«И уже казалось старику, что в больной голове у него завелись тараканы, и была голова его полна тараканьих яиц так, что пёрло. И с ужасом чувствовал он, что из глаз его уже высовываются тараканьи усы, чувствовал он запах тараканьих яиц и сидел с разинутым ртом и не двигался»128.
Во-первых, напоминает «Ивана Федоровича Шпоньку» Гоголя: «Надобно вам знать, милостивый государь, что я имею обыкновение затыкать на ночь уши с того проклятого случая, когда в одной русской корчме залез мне в ухо таракан. Проклятые кацапы, как я после узнал, едят даже щи с тараканами. Невозможно описать, что происходило со мною: в ухе так и щекочет, так и щекочет ну, хоть на стену!».

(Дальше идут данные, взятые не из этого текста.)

@[simp] theorem bus_readVector (a : Word) (hc : σ.cycles = none) (hp : σ.platform = []) :
    (readVector a σ).2.bus = σ.bus ++ [{ write := false, ack := true, addr := a, data := peek a σ },
      { write := false, ack := true, addr := a + 1, data := peek (a + 1) σ }] := by
  simp [readVector_snd, hc, hp]

@[simp] theorem drawFlag_snd : (drawFlag σ).2 = countDraw σ := rfl

@[simp] theorem doIf_true (f : State → State) : doIf true f σ = f σ := rfl

@[simp] theorem doIf_false (f : State → State) : doIf false f σ = σ := rfl

/-! ## Stacks -/

@[simp] theorem pull8_fst (r : Ptr) : (pull8 r σ).1 = answer false (ptr r σ) (nextCycle σ) := rfl

@[simp] theorem pull16_fst (r : Ptr) (hp : σ.platform = []) (hc : σ.cycles = none) : (pull16 r σ).1 = peekWord (ptr r σ) σ := by
  simp [pull16, pull8, peekWord, hp, hc]

theorem ptr_push8 (r q : Ptr) (v : Byte) :
    ptr q (push8 r v σ) = if q = r then ptr r σ - 1 else ptr q σ := by simp [push8]

theorem ptr_push16 (r q : Ptr) (w : Word) :
    ptr q (push16 r w σ) = if q = r then ptr r σ - 2 else ptr q σ := by
  rw [push16, ptr_push8, ptr_push8, ptr_push8]
  by_cases h : q = r
  · rw [if_pos h, if_pos rfl, if_pos h]; bv_omega
  · rw [if_neg h, if_neg h, if_neg h]

theorem ptr_pull8 (r q : Ptr) :
    ptr q (pull8 r σ).2 = if q = r then ptr r σ + 1 else ptr q σ := by simp [pull8]

theorem ptr_pull16 (r q : Ptr) :
    ptr q (pull16 r σ).2 = if q = r then ptr r σ + 2 else ptr q σ := by
  simp only [pull16, ptr_pull8]
  by_cases h : q = r
  · rw [if_pos h, if_pos h]; simp; bv_omega
  · rw [if_neg h, if_neg h, if_neg h]

theorem peek_push8 (r : Ptr) (v : Byte) (a : Word) (u : Undisturbed σ) (h : σ.mem.wf = true) :
    peek a (push8 r v σ) = if a = ptr r σ - 1 then v else peek a σ := by
  rw [push8, peek_writeByte _ _ _ _ ⟨by simpa using u.1, by simpa using u.2⟩ (by simpa using h), peek_setPtr]

theorem peek_push8_other (r : Ptr) (v : Byte) {a : Word} (h : a ≠ ptr r σ - 1) (hc : σ.cycles = none) :
    peek a (push8 r v σ) = peek a σ := by
  rw [push8, peek_writeByte_other _ h _ (by simpa using hc), peek_setPtr]

theorem wf_push8 (r : Ptr) (v : Byte) (u : Undisturbed σ) (h : σ.mem.wf = true) : (push8 r v σ).mem.wf = true := by
  rw [push8, writeByte_mem _ _ _ (by simpa using u.2) (by simpa using u.1)]
  exact Memory.wf_write (BitVec.isLt _) v (by simpa using h)

/-! ## Addresses and operands -/

theorem ptr_setPtr_add (r q : Ptr) (d : Word) :
    ptr q (setPtr r (ptr r σ + d) σ) = ptr q σ + if r = q then d else 0 := by
  rw [ptr_setPtr]
  by_cases h : q = r
  · subst h; simp
  · rw [if_neg h, if_neg (fun e => h e.symm)]; simp

theorem ptr_setPtr_sub (r q : Ptr) (d : Word) :
    ptr q (setPtr r (ptr r σ - d) σ) = ptr q σ + if r = q then -d else 0 := by
  rw [BitVec.sub_eq_add_neg]; exact ptr_setPtr_add σ r q (-d)

/-- The address part moves the pointer registers by `baseDelta` and nothing else does. -/
theorem ptr_baseAddr (m : IdxBase) (q : Ptr) : ptr q (baseAddr m σ).2 = ptr q σ + baseDelta m q := by
  cases m with
  | inc2 r => exact ptr_setPtr_add σ r q 2
  | dec2 r => exact ptr_setPtr_sub σ r q 2
  | _ => simp [baseAddr, baseDelta]

/-- An indexed form moves the pointer registers by `idxDelta` and nothing else does. -/
theorem ptr_idxAddr (i : Idx) (q : Ptr) : ptr q (idxAddr i σ).2 = ptr q σ + idxDelta i q := by
  cases i with
  | inc1 r => exact ptr_setPtr_add σ r q 1
  | dec1 r => exact ptr_setPtr_sub σ r q 1
  | plain m => exact ptr_baseAddr σ m q
  | indirect m => simp [idxAddr, idxDelta, ptr_baseAddr]
  | _ => simp [idxAddr, idxDelta]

Во-вторых, использована типичная гоголевская метафора неподвижный человек с разинутым ртом. «Ужас сковал всех, находившихся в хате. Кум с разинутым ртом превратился в камень: глаза его выпучились, как будто хотели выстрелить; разверстые пальцы остались неподвижными на воздухе» («Сорочинская ярмарка»).
«Пацюк разинул рот; поглядел на вареники и еще сильнее разинул рот» («Ночь перед Рождеством»).
«Манилов выронил тут же чубук с трубкою на пол и как разинул рот, так и остался с разинутым ртом в продолжение нескольких минут» («Мертвые души»).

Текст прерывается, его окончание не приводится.